Hrm...  I'm a deserter and you're paying me.  I'm not telling the government they made a mistake.
And why not spend it... you're already in trouble with the government   ;D ;D


At least one woman was smart and put the money aside.


----------



## Red 6 (29 Aug 2006)

It seems hard to believe, but every word of this story is likely true. Each state National Guard headquarters processes and disburses its own pay for Soldiers assigned. Why ther National Guard doesn't have a centralized pay system is tough to figure out, but that's how it is.


----------



## geo (29 Aug 2006)

And our reservists thought they had a bad pay system (past tense).....


----------



## dapaterson (31 Aug 2006)

See: http://www.cbc.ca/news/reportsfromabroad/champblog/ (30 Aug entry)



> The General Accountability Office is the investigative arm of Congress.
> 
> Its latest report says the Pentagon has been paying deserters.
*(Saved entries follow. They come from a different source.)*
/-! ### Responses, faults of the port and notices -/

@[simp] theorem State.respond_links (s : State) (c : Nat) (st : Status) (b : RespBody) : (s.respond c st b).links = s.links := rfl
@[simp] theorem State.portFault_links (s : State) : s.portFault.links = s.links := rfl
@[simp] theorem State.notify_links (s : State) (n : Notice) : (s.notify n).links = s.links := rfl
@[simp] theorem State.respond_engine (s : State) (c : Nat) (st : Status) (b : RespBody) : (s.respond c st b).engine = s.engine := rfl
@[simp] theorem State.portFault_engine (s : State) : s.portFault.engine = s.engine := rfl
@[simp] theorem State.notify_engine (s : State) (n : Notice) : (s.notify n).engine = s.engine := rfl
@[simp] theorem State.respond_pool (s : State) (c : Nat) (st : Status) (b : RespBody) : (s.respond c st b).pool = s.pool := rfl
@[simp] theorem State.portFault_pool (s : State) : s.portFault.pool = s.pool := rfl
@[simp] theorem State.notify_pool (s : State) (n : Notice) : (s.notify n).pool = s.pool := rfl
@[simp] theorem State.respond_tally (s : State) (c : Nat) (st : Status) (b : RespBody) : (s.respond c st b).tally = s.tally := rfl
@[simp] theorem State.portFault_tally (s : State) : s.portFault.tally = s.tally := rfl
@[simp] theorem State.notify_tally (s : State) (n : Notice) : (s.notify n).tally = s.tally := rfl
@[simp] theorem State.respond_talk (s : State) (c : Nat) (st : Status) (b : RespBody) : (s.respond c st b).talk = s.talk := rfl
@[simp] theorem State.portFault_talk (s : State) : s.portFault.talk = s.talk := rfl
@[simp] theorem State.notify_talk (s : State) (n : Notice) : (s.notify n).talk = s.talk := rfl
@[simp] theorem State.respond_plans (s : State) (c : Nat) (st : Status) (b : RespBody) : (s.respond c st b).plans = s.plans := rfl
@[simp] theorem State.portFault_plans (s : State) : s.portFault.plans = s.plans := rfl
@[simp] theorem State.notify_plans (s : State) (n : Notice) : (s.notify n).plans = s.plans := rfl
@[simp] theorem State.respond_radio (s : State) (c : Nat) (st : Status) (b : RespBody) : (s.respond c st b).radio = s.radio := rfl
@[simp] theorem State.portFault_radio (s : State) : s.portFault.radio = s.radio := rfl
@[simp] theorem State.notify_radio (s : State) (n : Notice) : (s.notify n).radio = s.radio := rfl
@[simp] theorem State.respond_mtx (s : State) (c : Nat) (st : Status) (b : RespBody) : (s.respond c st b).mtx = s.mtx := rfl
@[simp] theorem State.portFault_mtx (s : State) : s.portFault.mtx = s.mtx := rfl
@[simp] theorem State.notify_mtx (s : State) (n : Notice) : (s.notify n).mtx = s.mtx := rfl
@[simp] theorem State.respond_lines (s : State) (c : Nat) (st : Status) (b : RespBody) : (s.respond c st b).lines = s.lines := rfl
@[simp] theorem State.portFault_lines (s : State) : s.portFault.lines = s.lines := rfl
@[simp] theorem State.notify_lines (s : State) (n : Notice) : (s.notify n).lines = s.lines := rfl
@[simp] theorem State.respond_pins (s : State) (c : Nat) (st : Status) (b : RespBody) : (s.respond c st b).pins = s.pins := rfl
@[simp] theorem State.portFault_pins (s : State) : s.portFault.pins = s.pins := rfl
@[simp] theorem State.notify_pins (s : State) (n : Notice) : (s.notify n).pins = s.pins := rfl
@[simp] theorem State.respond_now (s : State) (c : Nat) (st : Status) (b : RespBody) : (s.respond c st b).now = s.now := rfl
@[simp] theorem State.portFault_now (s : State) : s.portFault.now = s.now := rfl
@[simp] theorem State.notify_now (s : State) (n : Notice) : (s.notify n).now = s.now := rfl
@[simp] theorem State.respond_pending (s : State) (c : Nat) (st : Status) (b : RespBody) : (s.respond c st b).pending = s.pending := rfl
@[simp] theorem State.portFault_pending (s : State) : s.portFault.pending = s.pending := rfl
@[simp] theorem State.notify_pending (s : State) (n : Notice) : (s.notify n).pending = s.pending := rfl
@[simp] theorem State.respond_link (s : State) (c : Nat) (st : Status) (b : RespBody) (h : Nat) :
    (s.respond c st b).link h = s.link h := rfl
@[simp] theorem State.notify_link (s : State) (n : Notice) (h : Nat) : (s.notify n).link h = s.link h := rfl
@[simp] theorem State.respond_owed (s : State) (c : Nat) (st : Status) (b : RespBody) :
    (s.respond c st b).port.owed = some ⟨c, st, b⟩ := rfl
@[simp] theorem State.respond_notices (s : State) (c : Nat) (st : Status) (b : RespBody) :
    (s.respond c st b).port.notices = s.port.notices := rfl
@[simp] theorem State.respond_presented (s : State) (c : Nat) (st : Status) (b : RespBody) :
    (s.respond c st b).port.presented = s.port.presented := rfl
@[simp] theorem State.respond_portError (s : State) (c : Nat) (st : Status) (b : RespBody) :
    (s.respond c st b).port.portError = s.port.portError := rfl
@[simp] theorem State.respond_noticesLost (s : State) (c : Nat) (st : Status) (b : RespBody) :
    (s.respond c st b).port.noticesLost = s.port.noticesLost := rfl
At least $900,000 US went to 75 army reservists who have not reported for duty since late in 2001.
> 
> ...



Anyone seen any more on this story?


----------



## Cloud Cover (23 Sep 2006)

Too funny- this fucking numpty's lawyer misses a paperwork deadline, so now he decides he has to go home and "face [his] demons." 

Question though- if  he was scraping by, then I guess he wasn't being paid as indicated in the rest of the thread?

Reproduced from the cnn.com website under the Fair Dealings Provisions of the Copyright Act.


Army deserter will return to face consequences
POSTED: 11:04 a.m. EDT, September 23, 2006 
Adjust font size:
LEXINGTON, Kentucky (AP) -- A soldier who fled to Canada two years ago after serving in Iraq said he would return home to face consequences from the U.S. Army.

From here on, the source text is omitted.